Claire Marrache Kikuchi gave a detailed presentation on disordered amorphous NbxSi1-x focusing on 3 different ways to control disorder: (i) By tuning the thickness of the sample, (ii) by changing the composition and (iii) through controlled annealing. She started by reminding the audience that different kinds of disorder can have fundamentally different effects. For example, with decreasing thickness surface phonon softening can play an important role and has often been argued to be the reason for enhancement of T_c in observed in Al and Sn. In addition, she reminded the audience, the difference between homogeneous and granular disorder has been highlighted by many authors.
Amorphous thin films of NbxSi1-x were grown through co-deposition of Nb ans Si using electron beam evaporation.
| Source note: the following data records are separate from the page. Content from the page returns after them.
-- ==== Sys2Proof/Proofs/Receive.lean ====
section
/-! SUPPORT. A packet that no row of R78 stops: what each stage of its reception comes to (R78, R79, R112, R206). -/

namespace Sys2Proof.Machine

open Sys2Proof.Reg

/-! ### The rows by type -/

theorem staleChecked_of_numbered {t : PktType} (hp : t.takesPsn = true) :
    t.staleChecked = true ↔ t = .data ∨ t = .flush ∨ t = .flushed := by
  cases t <;> simp_all [PktType.staleChecked, PktType.takesPsn]

theorem staleChecked_of_unnumbered {t : PktType} (hp : t.takesPsn = false) : t.staleChecked = true ↔ t = .nak := by
  cases t <;> simp_all [PktType.staleChecked, PktType.takesPsn]

theorem ne_data_of_unnumbered {t : PktType} (hp : t.takesPsn = false) : t ≠ .data := by
  rintro rfl; exact absurd hp (by decide)

section
variable {s : State} {m : RxMeta} {t : PktType} {k : Packet} {ci : Nat}

/-! ### The header rows -/

/-- None of the rows of R78 ahead of the lookup stops the packet. -/
structure HeaderPasses (s : State) (m : RxMeta) (t : PktType) (k : Packet) : Prop where
  runs : s.portRuns m.lport = true
  serves : s.inRecovery = true ∨ s.pair ≠ pairFENCED
  length : frameLength m k ≤ macLimit
  udpPort : m.dport = s.reg NLT_UDP_DPORT m.lport
  version : s.flag (if m.v6 then NLT_UDP_V6 else NLT_UDP_V4) m.lport = true
  active : (s.bump NLT_RX_PKTS m.lport (s.pktAttr m k.conn)).isActive = true ∨
    (s.bump NLT_RX_PKTS m.lport (s.pktAttr m k.conn)).inRecovery = true
  whole : m.frag = false
  legal : headerLegal t k = true
  subtype : t = .ctrl → ctrlLegal k = true
  check : k.hchk = headCheck t k

theorem preChecks_of_passes (f : State → State) (h : HeaderPasses s m t k) :
    s.preChecks m t k f = f (s.bump NLT_RX_PKTS m.lport (s.pktAttr m k.conn)) := by
  obtain ⟨runs, serves, length, udpPort, version, active, whole, legal, subtype, check⟩ := h
  have reaches : ¬ ((!s.portRuns m.lport) = true ∨ ((!s.inRecovery) = true ∧ s.pair = pairFENCED) ∨
      macLimit < frameLength m k) := by
    rcases serves with h | h <;> simp [runs, h, length]
  have ours : ¬ (m.dport ≠ s.reg NLT_UDP_DPORT m.lport ∨
      (!s.flag (if m.v6 then NLT_UDP_V6 else NLT_UDP_V4) m.lport) = true) := by
    simp [udpPort, version]
  have serving : ¬ ((!(s.bump NLT_RX_PKTS m.lport (s.pktAttr m k.conn)).isActive) = true ∧
      (!(s.bump NLT_RX_PKTS m.lport (s.pktAttr m k.conn)).inRecovery) = true) := by
    rcases active with h | h <;> simp [h]
  have wellMade : ¬ (m.frag = true ∨ (!headerLegal t k) = true ∨ (t = .ctrl ∧ (!ctrlLegal k) = true) ∨
      k.hchk ≠ headCheck t k) := by
    simpa [whole, legal, check] using subtype
  exact (if_neg reaches).trans ((if_neg ours).trans ((if_neg serving).trans (if_neg wellMade)))

/-- Such a packet of a connection is looked up. -/
theorem arrive_of_passes (h : HeaderPasses s m t k) (hc : t = .ctrl → k.conn ≠ 0) :
    s.arrive m t k = ((s.bump NLT_RX_PKTS m.lport (s.pktAttr m k.conn)).lookup m t k).settle := by
  rw [State.arrive, preChecks_of_passes _ h]
  exact congrArg State.settle (if_neg fun e => hc e.1 e.2)

/-! ### The lookup, the TAG row and the PSN (R78, R112) -/

theorem lookup_of_cached {c : Conn} (hf : s.findConn k.conn = some (ci, c)) (hk : c.known = true) (hc : c.cache = .cached)
    (hp : s.hasParked ci = false) :
    s.lookup m t k = ((s.bump CTX_HITS 0 c.attr).touchConn ci).fromTag ci m t k false := by
  simp only [State.lookup, hf, hk, hc, hp, Bool.not_true, Bool.not_false, Bool.false_eq_true, and_self, if_false, if_true]

theorem fromTag_of_unnumbered {parked : Bool} (hp : t.takesPsn = false) (ht : Packet.has k flagTag = false)
    (hg : (s.conn ci).gcm = false) : s.fromTag ci m t k parked = s.admitPkt ci m t k parked 0 := by
  simp only [State.fromTag, hp, ht, hg, Bool.false_eq_true, if_false, ne_eq, not_true_eq_false]

theorem fromTag_of_fresh {parked : Bool} (hp : t.takesPsn = true) (ht : Packet.has k flagTag = false)
    (hg : (s.conn ci).gcm = false) (hf : (s.conn ci).rx.psnPlace k.psn = .fresh) :
    let x := s.meter (s.conn ci).attr (s.conn ci).sub m (Packet.length k)
    s.fromTag ci m t k parked = x.2.admitPkt ci m t k parked x.1 := by
  simp only [State.fromTag, hp, ht, hg, hf, if_true, ne_eq, not_true_eq_false, if_false]

/-! ### Admission and the trailer (R78, R201, R206, R213) -/

theorem checkTail_of_matching {info : RxInfo} {cells : Nat} (hg : (s.conn ci).gcm = false) (hc : k.crc = trailer t k) :
    s.checkTail ci m t k info cells = (s.liftPayload m cells).acceptPkt ci m t k info := by
  simp only [State.checkTail, hg, hc, ne_eq, not_true_eq_false, and_false, Bool.false_eq_true, if_false]

/-- The DATA rows, the room for the packet's cells, RED and the policer let the packet pass. -/
structure Admitted (s : State) (ci : Nat) (m : RxMeta) (t : PktType) (k : Packet) (colour : Nat) : Prop where
  fresh : t.staleChecked = true → s.staleTag (s.conn ci).id k.msgid = false
  lies : t = .data → s.dataNak (s.conn ci) k = none
  fits : 0 < heldCells t k false (t == .data) → s.arrivalFits (accountOf m.lport m.pcp) (heldCells t k false (t == .data)) = true
  kept : (s.ingressRed m t k (t == .data) colour).1 = false
  unpoliced : ¬ (t.takesPsn = true ∧ t ≠ .data ∧ colour = 2 ∧ s.flag SCH_SUB_RED_DROP (s.conn ci).sub = true)

/-- Its payload lands in its cells, which are given back as it is accepted. -/
theorem admitPkt_of_admitted {colour : Nat} {parked : Bool} (h : Admitted s ci m t k colour) (hg : (s.conn ci).gcm = false)
    (hc : k.crc = trailer t k) :
    let cells := heldCells t k false (t == .data)
    let red := s.ingressRed m t k (t == .data) colour
    s.admitPkt ci m t k parked colour =
      ((red.2.2.landPayload m cells).liftPayload m cells).acceptPkt ci m t k { nak := none, mark := red.2.1, colour := colour } := by
  intro cells red
  obtain ⟨fresh, lies, fits, kept, unpoliced⟩ := h
  have notStale : (t.staleChecked && s.staleTag (s.conn ci).id k.msgid) = false := by
    cases hs : t.staleChecked <;> simp [hs, fresh]
  have noNak : (if t = .data then s.dataNak (s.conn ci) k else none) = none := ite_eq_right_iff.mpr lies
  have room : ¬ ((!parked) = true ∧ 0 < cells ∧ (!s.arrivalFits (accountOf m.lport m.pcp) cells) = true) := by
    rintro ⟨_, hpos, hfull⟩; simp [cells, fits hpos] at hfull
  have notPoliced : (t.takesPsn && !(t == .data) && colour == 2 && s.flag SCH_SUB_RED_DROP (s.conn ci).sub) = false := by
    simpa [and_assoc] using unpoliced
  have landed : ((red.2.2.landPayload m cells).conn ci).gcm = false := by
    rw [State.conn_of_ctx (s := s) (by simp [red])]; exact hg
  rw [← checkTail_of_matching landed hc]
  simp only [State.admitPkt, notStale, Bool.not_false, and_true, noNak, hg, Option.isNone_none, Bool.and_true, notPoliced]
  rw [if_neg room]
  simp [kept, red, cells]

/-! ### The two kinds of packets -/

/-- RED does not look at a packet outside the numbering. -/
theorem ingressRed_of_unnumbered {granted : Bool} {colour : Nat} (hp : t.takesPsn = false) :
    s.ingressRed m t k granted colour = (false, false, s) := by
  simp only [State.ingressRed, hp, Bool.not_false, if_true]

theorem heldCells_of_unnumbered {granted : Bool} (hp : t.takesPsn = false) : heldCells t k false granted = 0 := by
  simp only [heldCells, hp, Bool.false_eq_true, false_and, or_self, if_false]

theorem heldCells_of_numbered (hp : t.takesPsn = true) :
    heldCells t k false (t == .data) = if t = .data then 0 else cellsOf k.plen := by
  by_cases h : t = .data <;> simp [heldCells, hp, h]

theorem fromTag_accepts_unnumbered {parked : Bool} (hp : t.takesPsn = false) (ht : Packet.has k flagTag = false)
    (hg : (s.conn ci).gcm = false) (hc : k.crc = trailer t k) (hs : t = .nak → s.staleTag (s.conn ci).id k.msgid = false) :
    s.fromTag ci m t k parked = s.acceptPkt ci m t k { nak := none, mark := false, colour := 0 } := by
  have admitted : Admitted s ci m t k 0 :=
    { fresh := fun h => hs ((staleChecked_of_unnumbered hp).mp h)
      lies := fun h => absurd h (ne_data_of_unnumbered hp)
      fits := by rw [heldCells_of_unnumbered hp]; exact fun h => absurd h (Nat.lt_irrefl 0)
      kept := by rw [ingressRed_of_unnumbered hp]
      unpoliced := fun h => ne_true_of_eq_false hp h.1 }
  rw [fromTag_of_unnumbered hp ht hg, admitPkt_of_admitted admitted hg hc, ingressRed_of_unnumbered hp,
    heldCells_of_unnumbered hp]
  rfl

/-- Where the PSN is fresh, the packet is metered and admitted by the state that metering leaves. -/
theorem fromTag_accepts_numbered {parked : Bool} (hp : t.takesPsn = true) (ht : Packet.has k flagTag = false)
    (hg : (s.conn ci).gcm = false) (hf : (s.conn ci).rx.psnPlace k.psn = .fresh) (hc : k.crc = trailer t k) :
    let x := s.meter (s.conn ci).attr (s.conn ci).sub m (Packet.length k)
    let cells := heldCells t k false (t == .data)
    let red := x.2.ingressRed m t k (t == .data) x.1
    Admitted x.2 ci m t k x.1 → s.fromTag ci m t k parked =
      ((red.2.2.landPayload m cells).liftPayload m cells).acceptPkt ci m t k { nak := none, mark := red.2.1, colour := x.1 } := by
  intro x cells red admitted
  have plain : (x.2.conn ci).gcm = false := by rw [State.conn_of_ctx (s.meter_ctx ..)]; exact hg
  rw [fromTag_of_fresh hp ht hg hf, admitPkt_of_admitted admitted plain hc]

end

/-- Settles O10, by the two kinds of packets: what takes no PSN is accepted as it is, what takes one once it is admitted. -/
theorem acceptedPacketsAct : Obligations.AcceptedPacketsAct := by
  intro s m k ci c ht hm u w runs serves length udpPort version active whole hf hk hc hparked htag hg head plain numbered
  have arrives {t : PktType} (hlegal : headerLegal t k = true) (hcheck : k.hchk = headCheck t k)
      (hctrl : t = .ctrl → k.conn ≠ 0 ∧ ctrlLegal k = true) : s.arrive m t k = (w.fromTag ci m t k false).settle := by
    have passes : HeaderPasses s m t k :=
      ⟨runs, serves, length, udpPort, version, .inl active, whole, hlegal, fun h => (hctrl h).2, hcheck⟩
    rw [arrive_of_passes passes fun h => (hctrl h).1, lookup_of_cached hf hk hc hparked]
  have atOnce {t : PktType} {r : Host.Outcome State Fault Refusal} (hp : t.takesPsn = false) (hctrl : t ≠ .ctrl)
      (hr : r = .next ((s.arrive m t k).keepQueue s)) : plain t r := by
    rintro ⟨hlegal, hcheck, hcrc⟩ hstale
    rw [hr, arrives hlegal hcheck fun h => absurd h hctrl, fromTag_accepts_unnumbered hp htag hg hcrc hstale]
  have inTurn {t : PktType} {r : Host.Outcome State Fault Refusal} (hp : t.takesPsn = true)
      (hctrl : t = .ctrl → k.conn ≠ 0 ∧ ctrlLegal k = true) (hr : r = .next ((s.arrive m t k).keepQueue s)) : numbered t r := by
    rintro ⟨hlegal, hcheck, hcrc⟩ x cells red landed hfresh hstale hnak hfits hpol hred
    have sameConn : x.2.conn ci = w.conn ci := State.conn_of_ctx (w.meter_ctx ..) ci
    have sameCells : heldCells t k false (t == .data) = cells := heldCells_of_numbered hp
    have admitted : Admitted x.2 ci m t k x.1 :=
      { fresh := fun h => by rw [sameConn]; exact hstale ((staleChecked_of_numbered hp).mp h)
        lies := fun h => by rw [sameConn]; exact hnak h
        fits := by rw [sameCells]; exact hfits
        kept := hred
        unpoliced := fun h => by rw [sameConn] at h; exact hpol h.2 }
    rw [hr, arrives hlegal hcheck hctrl, fromTag_accepts_numbered hp htag hg hfresh hcrc admitted, sameCells]
  have answers {i : Instr} {t : PktType} (hok : i.wellFormed = true) :
      command i s (·.arrive m t k) = .next ((s.arrive m t k).keepQueue s) := command_next i s _ hok ht
  refine ⟨?ack, ?nak, ?probe, ?reply, ?cmd, ?data, ?flush, ?flushed, fun hconn hlegal => ?ctrl, ?read, ?write, ?area⟩
  case ack | nak | probe | reply => exact atOnce rfl nofun (answers hm)
  case cmd | data | flush | flushed | read | write | area => exact inTurn rfl nofun (answers hm)
  case ctrl =>
    have ctrl {r : Host.Outcome State Fault Refusal} (hr : r = .next ((s.arrive m .ctrl k).keepQueue s)) : numbered .ctrl r :=
      inTurn rfl (fun _ => ⟨hconn, hlegal⟩) hr
    exact ⟨ctrl (answers hm), ctrl (answers hm), ctrl (answers hm), ctrl (answers hm), ctrl (answers hm)⟩

end Sys2Proof.Machine
end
For thick films (thickness>50nm) samples with composition 11-18% Nb showed superconductivity. The samples have electronic density of states at Fermi energy in the range 1041 states/J-cm3 which is comparable to that of Au. TEM images of the samples do not show any granular structure.
The composition tuned samples have a metal-insulator transition at 9.9% of Nb, with samples below this composition range exhibiting Efrot-Schlovsky behavior in their transport properties. Interestingly, in this system superconductivity gets apparently destroyed well inside the metallic regime unlike amorphous InOx and TiN where superconductivity persists in the disorder driven insulating regime. This point towards a very different mechanism, arising maybe from the increase in e-e interactions resulting from a loss of effective screening, which drives the superconducting transition temperature in this material. However, further measurements down to lower temperatures would be needed to confirm this.
In the composition range where the samples are superconducting (e.g. 14%, 15% and 18%), Tc monotonically decreases with decresing thickness. The dependence of Tc on the sheet resistance is qualitatively consistent with an increase in e-e repulsive interaction resulting from the loss of effective screening. However, there are quantitative discrepancies with theory.
The most intriguing aspect of these samples was the effect of annealing. While there is no discernible change in the morphology with annealing up to 5000C, contrary to usual expectation the sheet resistance gradually increases and the Tc decreases with increasing annealing temperatures. There was considerable discussion on the microscopic changes that could be responsible for this behavior. It was felt that this issue needs to be looked into further using other microscopic tools. However, one important point was that Tc evolves in the same way with sheet resistance for both composition driven and annealing driven disordered sample, whereas the thickness tuned samples did not fall on the same curve.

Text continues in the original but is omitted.